MySQL has some catchs to proper decode (utf-8 or otherwise) encoded
text in it - one of which is passing a proper "charset" parameter
to the connection. But you did that already -
One attempt you can do is to pass the connection the option use_unicode=False -
and decode the utf-8 strings in your own code.
db = web.database(dbn='mysql', host="127.0.0.1",
user='test', pw='test', db='db_test', charset="utf8", use_unicode=False)
Check the options to connect for this and other parameters you might try:
http://mysql-python.sourceforge.net/MySQLdb.html
Regardless of getting it to work correctly, with the hints above, I got a workaround for you -- It looks like the Unicode characters (not the utf-8 raw bytes in the unicode objects)

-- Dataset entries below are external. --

theorem advanceThread_law (w : Wave) (op : ThreadOp) (e : Effect) (hw : w.rest = 0) (hh : w.hits = noHits)
    (hf : ∀ q ∈ e.regs, shapeFits (fieldRow w q.1) q.2 = true)
    (hd : e.regs.Pairwise fun q q' => regOf w q.1 ≠ regOf w q'.1) :
    let w' := advanceThread w op e
    w'.pc = w.pc + BitVec.ofNat 64 (4 * op.words) ∧ w'.phase = .ready ∧ w'.id = w.id ∧ waveRest w w' ∧
    w'.p = (e.preds.foldl (fun w q => setPred w q.1 q.2) w).p ∧ w'.fpstat = e.flags.foldl (· ||| ·) w.fpstat ∧
    (∀ r, (∀ f ∈ e.regs.map (·.1), regOf w f ≠ some r) → readReg w' r = landed w (1 + op.stall.toNat) r) ∧
    ∀ q ∈ e.regs, RowDelivered w w' e.part op.latency op.stall q.1 q.2 := by
  obtain ⟨files, kept, given⟩ := giveAll_law op.latency e.part e.regs w
    (fun q hq => by obtain ⟨r, hr⟩ := regOf_of_fits w q.1 q.2 (hf q hq); rw [hr]; rfl) hd
  generalize hx : e.regs.foldl (giveResult e.part op.latency) w = x at files kept given
  obtain ⟨preds, predsP⟩ := givePreds_law e.preds x
  have hy : applyEffect w e op.latency = { x with
      p := (e.preds.foldl givePred x).p, badPreds := (e.preds.foldl givePred x).badPreds,
      fpstat := e.flags.foldl (· ||| ·) w.fpstat } := by
    have h1 : applyEffect w e op.latency =
        { e.preds.foldl givePred x with fpstat := e.flags.foldl (· ||| ·) (e.preds.foldl givePred x).fpstat } := by
      rw [← hx]
      rfl
    rw [h1, preds]
    unfold FilesOnly at files
    rw [files]
  have hstart : (applyEffect w e op.latency).rest = 0 ∧ (applyEffect w e op.latency).hits = noHits ∧
      (applyEffect w e op.latency).pc = w.pc ∧ (applyEffect w e op.latency).stepMode = w.stepMode := by
    unfold FilesOnly at files
    rw [hy, files]
    exact ⟨hw, hh, rfl, rfl⟩
  obtain ⟨slots, slotView⟩ := passSlots_law (applyEffect w e op.latency) op.stall.toNat
  have hhits : (passSlots (applyEffect w e op.latency) op.stall.toNat).hits = noHits := by
    unfold FilesOnly at slots
    rw [slots]
    exact hstart.2.1
  obtain ⟨iss, hadv⟩ := advanceThread_eq w op e hstart.1 hhits
  rw [hstart.2.2.1, hstart.2.2.2] at hadv
  have hread := readReg_passSlots (applyEffect w e op.latency) op.stall.toNat
  generalize applyEffect w e op.latency = y at hy slots slotView hadv hread
  have hyv : ∀ r, inView y r = inView x r := by
    intro r
    rw [hy]
    cases r <;> rfl
  generalize hz : passSlots y op.stall.toNat = z at slots slotView hadv hread
  have hview : ∀ r, inView (advanceThread w op e) r = inView z r := by
    intro r
    rw [hadv]
    cases r <;> rfl
  have hrec : advanceThread w op e = { w with
      v := z.v, t := z.t, tv := z.tv, inflight := z.inflight, bad := z.bad, p := (e.preds.foldl givePred x).p,
      badPreds := (e.preds.foldl givePred x).badPreds, fpstat := e.flags.foldl (· ||| ·) w.fpstat,
      pc := w.pc + BitVec.ofNat 64 (4 * op.words), phase := .ready, stepDone := w.stepMode.isSome, replay := none,
      missFailed := false, stallLeft := op.stall.toNat, issue := iss, reached := (0, 0) } := by
    unfold FilesOnly at slots files
    rw [hadv, slots, hy, files]
  intro w'
  have hreg : ∀ f, regOf w' f = regOf w f := by
    intro f
    show regOf (advanceThread w op e) f = _
    rw [hrec]
    rfl
  refine ⟨by simp only [w', hrec], by simp only [w', hrec], by simp only [w', hrec], by simp only [w', waveRest, hrec], ?_,
    by simp only [w', hrec], fun r hr => ?_, fun q hq => ⟨hreg q.1, fun r hr => ?_⟩⟩
  · simp only [w', hrec, predsP]
    apply preds_same
    unfold FilesOnly at files
    rw [files]
  · have h1 : readReg w' r = readReg z r := congrArg Prod.fst (hview r)
    have h2 := (hyv r).trans (kept r fun q hq => hr q.1 (List.mem_map.2 ⟨q, hq, rfl⟩))
    rw [h1, hread r, landed_flights, landed_flights, show readReg y r = readReg w r from congrArg Prod.fst h2,
      show flightsTo y r = flightsTo w r from congrArg Prod.snd h2]
  · have h2 := (hyv r).trans (given q hq r hr)
    rw [show inView w' r = inView z r from hview r, slotView r, show readReg y r = _ from congrArg Prod.fst h2,
      show flightsTo y r = _ from congrArg Prod.snd h2]
    rfl

/-! ### The frame -/

theorem threadCheck_go (i : Instr) (op : ThreadOp) (w : Wave) (hs : staticLegal i = true)
    (h : OperandsReady w op.reads op.writes) : threadCheck i op w = .go := by
  have h1 : fieldsLegal w op = true := by
    simp only [fieldsLegal, List.all_eq_true, Bool.and_eq_true]
    exact fun o ho => ⟨h.even o ho, fun f hf => h.legal o ho f hf⟩
  have h2 : fieldsPending w op = false := by
    unfold fieldsPending
    rw [List.any_eq_false]
    intro o ho
    rw [Bool.not_eq_true, List.any_eq_false]
    intro f hf
    rw [h.free o ho f hf]
    simp
  have h3 : staleReads w op = [] := by
    simp only [staleReads, List.filter_eq_nil_iff, Bool.not_eq_true]
    exact h.timely
  have h4 : op.reads.any (operandBad w) = false := by
    simp only [List.any_eq_false, Bool.not_eq_true]
    exact h.good
  have h5 : predsBad w (predsRead i) = false := by
    simp only [predsBad, List.any_eq_false]
    intro q hq
    simp [h.preds q hq]
  simp [threadCheck, h.inRun, hs, h1, h2, h3, h4, h5]

/-- A source of an instruction whose stall counts hold delivers what its register holds (R109, R112). -/
theorem sourceRow_ready (mix : Bool) (w : Wave) (o : VField) (seed : Nat) (f : BitVec 6) (h : operandStale w o = false)
    (hf : f ∈ o.fields) : sourceRow mix w seed f = fieldRow w f := by
  unfold operandStale at h
  have h1 := List.any_eq_false.1 h f hf
  unfold sourceRow fieldRow
  cases hr : regOf w f with
  | none => rfl
  | some r =>
    rw [hr] at h1
    have h2 : (staleEntries w r).isEmpty = true := by simpa using h1
    simp [h2]

/-- The watch bank sees no event where no predicate of the context is enabled, or where nothing was raised (R355). -/
def Quiet (s : State) (w : Wave) (flags : List FpFlags) (nan : Mask) : Prop :=
  watchOn s w = none ∨ ((∀ i, flags.getD i 0 = 0) ∧ nan = 0)

theorem foldr_or_zero (l : List Nat) (f : Nat → Bool) (h : ∀ i, f i = false) :
    l.foldr (fun i (m : Mask) => if f i then m ||| (1 <<< i) else m) 0 = 0 := by
  induction l with
  | nil => rfl
  | cons a as ih => simp [h]

theorem eventHit_none (pc : Dword) (flags : List FpFlags) (n : Nat) (p : WatchPred) (h : ∀ i, flags.getD i 0 = 0) :
    eventHit pc flags 0 n p = none := by
  have hb : ∀ i, (eventBits p pc (flags.getD i 0) ((0 : Mask).getLsbD i) != 0) = false := by
    intro i
    rw [h i]
    simp only [eventBits]
    split <;> simp
  unfold eventHit maskOf
  simp only
  rw [foldr_or_zero _ _ hb]
  simp

theorem collectHits_nil (c : Context) (armed : BitVec 16) (f : Nat → WatchPred → Option WatchHit) (h : ∀ n p, f n p = none) :
    collectHits c armed f = [] := by
  unfold collectHits
  rw [List.filterMap_eq_nil_iff]
  intro n _
  cases c.watch[n]? with
  | none => rfl
  | some p =>
    simp only [h]
    split <;> rfl

theorem presentEvents_quiet (s : State) (w : Wave) (flags : List FpFlags) (nan : Mask) (hq : Quiet s w flags nan) :
    presentEvents s w flags nan = (s, w) := by
  unfold presentEvents presentWave
  rcases hq with h | ⟨h1, h2⟩
  · rw [h]
  · cases watchOn s w with
    | none => rfl
    | some c =>
      simp only
      rw [collectHits_nil _ _ _ fun n p => by rw [h2]; exact eventHit_none w.pc flags n p h1]

/-- The law of the frame: an instruction whose operands are ready and whose results fit performs, and does nothing else. -/
theorem runThread_law (i : Instr) (op : ThreadOp) (s : State) (w : Wave) (ht : WaveTurn s w) (hs : staticLegal i = true)
    (hr : OperandsReady w op.reads op.writes)
    (hf : ∀ q ∈ (threadEffectOf s op w).regs, shapeFits (fieldRow w q.1) q.2 = true)
    (hd : (threadEffectOf s op w).regs.Pairwise fun q q' => regOf w q.1 ≠ regOf w q'.1)
    (hq : Quiet s w (threadEffectOf s op w).flags (threadEffectOf s op w).nan) :
    ∃ t w', runThread i op s = .next t ∧
      ThreadDone s w op.words op.stall ((threadEffectOf s op w).regs.map (·.1)) t w' ∧
      w'.p = ((threadEffectOf s op w).preds.foldl (fun w q => setPred w q.1 q.2) w).p ∧
      w'.fpstat = (threadEffectOf s op w).flags.foldl (· ||| ·) w.fpstat ∧
      ∀ q ∈ (threadEffectOf s op w).regs,
        RowDelivered w w' (threadEffectOf s op w).part op.latency op.stall q.1 q.2 := by
  generalize he : threadEffectOf s op w = e at *
  obtain ⟨b1, b2, b3, b4, b5, b6, b7, b8⟩ := advanceThread_law w op e hr.whole hr.unhit hf hd
  have hfault : shapeFault w e = none := by
    unfold shapeFault
    rw [List.find?_eq_none.2 fun q hq => by simp [hf q hq]]
    rfl
  have hwave : ((nextFresh s freshSpan).putWave (advanceThread w op e)).wave? w.id = some (advanceThread w op e) :=
    State.putWave_wave_same _ _ _ w b3 ht.here
  have hrun : runThread i op s = .next ((nextFresh s freshSpan).putWave (advanceThread w op e)) := by
    unfold runThread withWave
    rw [ht.turn]
    simp only
    rw [ht.here]
    simp only [threadStep, threadCheck_go i op w hs hr, he, hfault, commitThread]
    rw [presentEvents_quiet (nextFresh s freshSpan) w e.flags e.nan hq]
  refine ⟨_, advanceThread w op e, hrun, ⟨hwave, ?_, rfl, b1, b2, b4, ?_⟩, b5, b6, b8⟩
  · intro j hj
    exact State.putWave_wave_other _ _ _ (by rw [b3]; exact hj)
  · exact b7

in your encoded string are encoded in one of these encodings:
("cp1258", "cp1252", "palmos", "cp1254")
Of these, cp1252 is almost the same as "latin1" - which is the default charset MySQL uses
if it does not get the "charset" argument in the connection. But it is not only a matter
of web2py not passing it to the database, as you are getting mangled chars, not
just the wrong encoding - it is as if web2py is encoding and decoding your string back and forth, and ignoring encoding errors
From all of these encodings I could retrieve your original "测试" string,as an utf-8 byte string, doing, for example:
comment = comment.encode("cp1252", errors="ignore")
So, placing this line might work for you now, but guessing around with unicode is never good -
the proepr thing is to narrow down what is making web2py to give you those semi-decoded utf-8 strings on the first place, and make it stop there.
update
I checked here- this is what is happening - the correct utf-8 '\xe6\xb5\x8b\xe8\xaf\x95'string is read from the mysql, and before delivering it to you, (in the use_unicode=True case) 0- these bytes are being decoded as if they werhe "cp1252" - this yields the incorrect u'\xe6\xb5\u2039\xe8\xaf\u2022' unicode. It is probably a web2py error, like, it does not pass your "charset=utf8" parameter to the actual connection. When you set the "use_unicode=False" instead of giving you the raw bytes, it apparently picks the incorrect unicode, an dencode it using "utf-8" - this yields the
'\xc3\xa6\xc2\xb5\xe2\x80\xb9\xc3\xa8\xc2\xaf\xe2\x80\xa2'sequence you commented bellow (which is even more incorrect).
all in all, the workaround I mentioned above seems the only way to retrieve the original, correct string -that is, given the wrong unicode, do u'\xe6\xb5\u2039\xe8\xaf\u2022'.encode("cp1252", errors="ignore") - that is, short of
doing some other thing to set-up the database connection (or maybe update web2py or mysql drivers, if possible)
** update 2 **
I futrher checked the code in web2py dal.py file itself - it attempts to setup the connection as utf-8 by default - but it looks like it will try both MySQLdb and pymysql drivers -- if you have both installed try uninstalling pymysql, and leave only MySQLdb.